Here are some helpful hints for handling common problems using TextGrids in DARLA. Please note that many of these problems can be avoided simply by being very careful while transcribing.

Here is a short video showing how to annotate TextGrids for use in DARLA.

(1) Please be very careful to check for typos or unusual typed symbols or unusual spelling. Although we have a grapheme-to-phoneme converter that handles most out-of-dictionary words, DARLA occasionally crashes on very unusual sequences, such as “ktgg”. It will also crash on many phonetic symbols. It is not designed to handle phonetic symbols or other unusual symbols. DARLA will be more likely to run successfully if you transcribe carefully and avoid odd symbols, typos, or odd spellings. Note: When you are doing the transcriptions, an easy way to handle speech errors and misspoken words that you don't want to process (and laughs, breaths, noise, etc.) is simply to omit them. In that case, you'd simply put a pair of boundaries around the chunk of speech that you don't want, and leave the transcription blank there. DARLA won’t process it. See (9) below.

(2) Punctuation: Since some operating environments automatically change the style of commas, quotation marks, and other punctuation marks, we recommend avoiding all punctuation except apostrophes (apostrophes are needed to distinguish words like We’ll and well). Also, capitalization is ignored by DARLA, so it doesn’t matter whether you use upper-case or lower-case in your transcriptions. Sometimes DARLA will give you an error message as an online page -- not just a standard error message via email. If you get an online error message, you may be able to troubleshoot it quickly. That online message is often due to an odd symbol or typo. At the top of that message, look for something like u'='. The symbol or code within the single quotation marks after the /u/ is often the problem. In the example here, the problem would be an equals sign '='. You'd then go into your transcription and find '=' and delete it. If that online error message doesn't include a symbol after the /u/ but rather a code, then it's probably a unicode hexadecimal number that represents a symbol. If you search for that unicode number online, you can find out what symbol is causing the problem in your transcription.

*A common error message involving 'u2019' often means that DARLA ran into apostrophe characters in the TextGrid that are somehow incompatible (sometimes the error message may say '<type 'exceptions.UnicodeEncodeError'> at /pipeline'. This is often related to apostrophes, too).
Different systems use different types of apostrophes, so it may be helpful to replace all apostrophes in your TextGrid with simple straight-line apostrophes. Or If that doesn't work, it may be necessary to simply remove the apostrophes from your TextGrid.

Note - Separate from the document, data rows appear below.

-- ==== Sys2Proof/Machine/Operands.lean ====
section
/-! DEFINITION. Operand forms: the derived immediates of spec/30_encoding.md R95 to R98, effective addresses
(spec/42_core_memory.md R150), the aligned word of the unaligned accesses (spec/46_opmap_integer.md R236) and the register
numbers of doubles (spec/10_state.md R32). -/

namespace Sys2Proof.Machine

/-- `SignExtImm` (R95). -/
def signExtImm (imm : Half) : Word := imm.signExtend 32

/-- `ZeroExtImm` (R96). -/
def zeroExtImm (imm : Half) : Word := imm.setWidth 32

/-- `{imm, 16'b0}`, the operand of `lui` (R96, R126). -/
def upperImm (imm : Half) : Word := imm ++ (0 : BitVec 16)

/-- `BranchAddr` (R97): the immediate with two zero bits below it, sign-extended. -/
def branchAddr (imm : Half) : Word := (imm ++ (0 : BitVec 2)).signExtend 32

/-- A branch's target, `PC + 4 + BranchAddr` modulo 2^32 (R97). -/
def branchTarget (pc : Word) (imm : Half) : Word := pc + 4 + branchAddr imm

/-- `JumpAddr` (R98): the top four bits of `PC + 4`, the address field, two zero bits. -/
def jumpAddr (pc : Word) (addr : BitVec 26) : Word := (pc + 4).extractLsb' 28 4 ++ addr ++ (0 : BitVec 2)

/-- The effective address of a load or store (R150). -/
def State.ea (s : State) (rs : RegNum) (imm : Half) : Word := s.x rs + signExtImm imm

/-- The address of the aligned word that contains `a` (R236). -/
def wordBase (a : Word) : Word := a &&& ~~~3#32

/-- `addr[1:0]` (R236). -/
def byteInWord (a : Word) : Nat := a.toNat % 4

/-- The shift count of a shift by register: the low five bits (R248). -/
def shiftCount (v : Word) : Nat := (v.extractLsb' 0 5).toNat

/-- A register number that may name a double is even (R32). -/
def namesDouble (n : RegNum) : Bool := n.toNat % 2 == 0

/-- Every register number that names a double must be even, else the instruction is refused (R32, R270 (e)). -/
def evenOnly (ns : List RegNum) : Except Stop Unit :=
  if ns.all namesDouble then .ok () else .error (.refuse .oddDoubleRegister)

end Sys2Proof.Machine
end

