-- ==== Sys2Proof/Machine/FpArith.lean ====
section
/-! DEFINITION. Floating-point arithmetic and moves (spec/44_arith_fp.md R189 to R196, spec/47_opmap_fp.md R271 to R274, R279, R280),
and how a result is delivered to the register file (R188 (d), R270). -/

namespace Sys2Proof.Machine

/-- `f[fd] <- draw(32)` (R10). -/
def State.drawSingle (s : State) (fd : RegNum) : State := (s.setF fd (Config.freeWord s.draws)).drawn 1

/-- `d[fd] <- draw(64)` (R10). -/
def State.drawDouble (s : State) (fd : RegNum) : State := (s.setD fd (Config.freeDouble s.draws)).drawn 1

/-- A single-precision result into `f[fd]`: a NaN takes a draw (R188 (d)), and so does every result under
`FP_ARITH = opaque`. -/
def State.putSingle (s : State) (fd : RegNum) (r : FpResult) : State :=
  match Config.fpArith with
  | .opaqueResults => s.drawSingle fd
  | .ieeeRne =>
    match r with
    | .bits n => s.setF fd (BitVec.ofNat 32 n)
    | .nan => (s.setF fd (nanSingle (Config.freeWord s.draws))).drawn 1

/-- A double-precision result into `d[fd]`, likewise. -/
def State.putDouble (s : State) (fd : RegNum) (r : FpResult) : State :=
  match Config.fpArith with
  | .opaqueResults => s.drawDouble fd
  | .ieeeRne =>
    match r with
    | .bits n => s.setD fd (BitVec.ofNat 64 n)
    | .nan => (s.setD fd (nanDouble (Config.freeDouble s.draws))).drawn 1

/-- A conversion to a 32-bit integer into `f[fd]`: one with no stated value takes a draw (R270 (c)), and so does every one
under `FP_ARITH = opaque` (R270 (a)). -/
def State.putInt (s : State) (fd : RegNum) (r : Option Word) : State :=
  match Config.fpArith with
  | .opaqueResults => s.drawSingle fd
  | .ieeeRne =>
    match r with
    | some v => s.setF fd v
    | none => s.drawSingle fd

/-- An instruction whose doubles must be even (R32), completing with `t`. -/
def withDoubles (ns : List RegNum) (s t : State) : Result := complete s ((evenOnly ns).map fun _ => t)

/-- `add.s` (R189). -/
def execAddS (ft fs fd : RegNum) (s : State) : Result :=
  done (s.putSingle fd (Fmt.single.add (single (s.f fs)) (single (s.f ft))))

/-- `add.d` (R190). -/
def execAddD (ft fs fd : RegNum) (s : State) : Result :=
  withDoubles [ft, fs, fd] s (s.putDouble fd (Fmt.double.add (double (s.d fs)) (double (s.d ft))))

/-- `sub.s` (R191). -/
def execSubS (ft fs fd : RegNum) (s : State) : Result :=
  done (s.putSingle fd (Fmt.single.sub (single (s.f fs)) (single (s.f ft))))

/-- `sub.d` (R192). -/
def execSubD (ft fs fd : RegNum) (s : State) : Result :=
  withDoubles [ft, fs, fd] s (s.putDouble fd (Fmt.double.sub (double (s.d fs)) (double (s.d ft))))

/-- `mul.s` (R193). -/
def execMulS (ft fs fd : RegNum) (s : State) : Result :=
  done (s.putSingle fd (Fmt.single.mul (single (s.f fs)) (single (s.f ft))))

/-- `mul.d` (R194). -/
def execMulD (ft fs fd : RegNum) (s : State) : Result :=
  withDoubles [ft, fs, fd] s (s.putDouble fd (Fmt.double.mul (double (s.d fs)) (double (s.d ft))))

/-- `div.s` (R195). -/
def execDivS (ft fs fd : RegNum) (s : State) : Result :=
  done (s.putSingle fd (Fmt.single.div (single (s.f fs)) (single (s.f ft))))

/-- `div.d` (R196). -/
def execDivD (ft fs fd : RegNum) (s : State) : Result :=
  withDoubles [ft, fs, fd] s (s.putDouble fd (Fmt.double.div (double (s.d fs)) (double (s.d ft))))

/-- `sqrt.s` (R271). -/
def execSqrtS (fs fd : RegNum) (s : State) : Result :=
  mapOnly "sqrt.s" (done (s.putSingle fd (Fmt.single.sqrt (single (s.f fs)))))

/-- `sqrt.d` (R271). -/
def execSqrtD (fs fd : RegNum) (s : State) : Result :=
  mapOnly "sqrt.d" (withDoubles [fs, fd] s (s.putDouble fd (Fmt.double.sqrt (double (s.d fs)))))

/-- `abs.s` (R272). -/
def execAbsS (fs fd : RegNum) (s : State) : Result :=
  mapOnly "abs.s" (done (s.putSingle fd (Fmt.single.absBits (s.f fs).toNat)))

/-- `abs.d` (R272). -/
def execAbsD (fs fd : RegNum) (s : State) : Result :=
  mapOnly "abs.d" (withDoubles [fs, fd] s (s.putDouble fd (Fmt.double.absBits (s.d fs).toNat)))

/-- `mov.s` (R273): a bit copy. -/
def execMovS (fs fd : RegNum) (s : State) : Result := mapOnly "mov.s" (done (s.setF fd (s.f fs)))

/-- `mov.d` (R273): a bit copy. -/
def execMovD (fs fd : RegNum) (s : State) : Result :=
  mapOnly "mov.d" (withDoubles [fs, fd] s (s.setD fd (s.d fs)))

/-- `neg.s` (R274). -/
def execNegS (fs fd : RegNum) (s : State) : Result :=
  mapOnly "neg.s" (done (s.putSingle fd (Fmt.single.negBits (s.f fs).toNat)))

/-- `neg.d` (R274). -/
def execNegD (fs fd : RegNum) (s : State) : Result :=
  mapOnly "neg.d" (withDoubles [fs, fd] s (s.putDouble fd (Fmt.double.negBits (s.d fs).toNat)))

/-- `movz.s` (R279): `rt` is a general register. -/
def execMovzS (rt fs fd : RegNum) (s : State) : Result :=
  mapOnly "movz.s" (done (if s.x rt = 0#32 then s.setF fd (s.f fs) else s))

/-- `movz.d` (R279). -/
def execMovzD (rt fs fd : RegNum) (s : State) : Result :=
  mapOnly "movz.d" (withDoubles [fs, fd] s (if s.x rt = 0#32 then s.setD fd (s.d fs) else s))

/-- `movn.s` (R280): `rt` is a general register. -/
def execMovnS (rt fs fd : RegNum) (s : State) : Result :=
  mapOnly "movn.s" (done (if s.x rt ≠ 0#32 then s.setF fd (s.f fs) else s))

/-- `movn.d` (R280). -/
def execMovnD (rt fs fd : RegNum) (s : State) : Result :=
  mapOnly "movn.d" (withDoubles [fs, fd] s (if s.x rt ≠ 0#32 then s.setD fd (s.d fs) else s))

end Sys2Proof.Machine
end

3) Very long files: If your file is very long, such as one hour, the Dartmouth server used by DARLA may time out while processing the job, which produces an error and failed job. If you have an error with a very long file, we recommend dividing it into 2-4 smaller pieces. See (12) for details on the "divide and conquer" approach to this problem.

(4) DARLA sometimes crashes when boundaries are placed too close together. As you annotate in TextGrids, please be sure to leave a little space between boundaries (between chunks of transcribed speech). This sometimes happens when people use a transcribing platform besides Praat. Other platforms will work fine in general, but just be sure that there is enough space between boundaries.

(5) Although DARLA’s aligner should be able to handle relatively large chunks of transcribed speech, we recommend transcribing approximately 1-2 sentences at a time (to be on the safe side). In other words, transcribe about 1-2 sentences and put a pair of boundaries around that chunk. Then move on to the next set of sentences.

(6) Word lists. DARLA’s system was originally designed for connected speech, but word-list data usually works fine, too. For word lists, we recommend transcribing 4-5 words at a time (in a single chunk with boundaries).

(7) If you ever get very very poor alignments from DARLA for a particular recording, something is not right. Please make sure that your audio is loud enough in the recording. Sometimes we’ve noticed that very quiet recordings are difficult for DARLA to align. If that doesn’t work, let us know.

(8) Previous versions of DARLA required a pair of boundaries around each chunk of transcribed speech (i.e., a unique leftside and rightside boundary around each chunk of transcribed speech). This is no longer necessary with the current version (which uses the Montreal Aligner/Kaldi). In the current version, you can use paired boundaries or single boundaries. Either method works fine. (But see (9) for information about how to use paired boundaries to omit stretches of speech or noise that are unwanted.)

(9) How to omit unwanted speech or noises: DARLA will ignore anything with blank transcription between two boundaries. This makes it easy to omit any unwanted voices, breaths, laughs, misspoken words, background noises, etc. If you don’t want them to be included, simply put a boundary on the left and right side of the stretch of audio that you don't want, and leave the transcription blank between those two boundaries. DARLA will not align anything to that stretch of audio.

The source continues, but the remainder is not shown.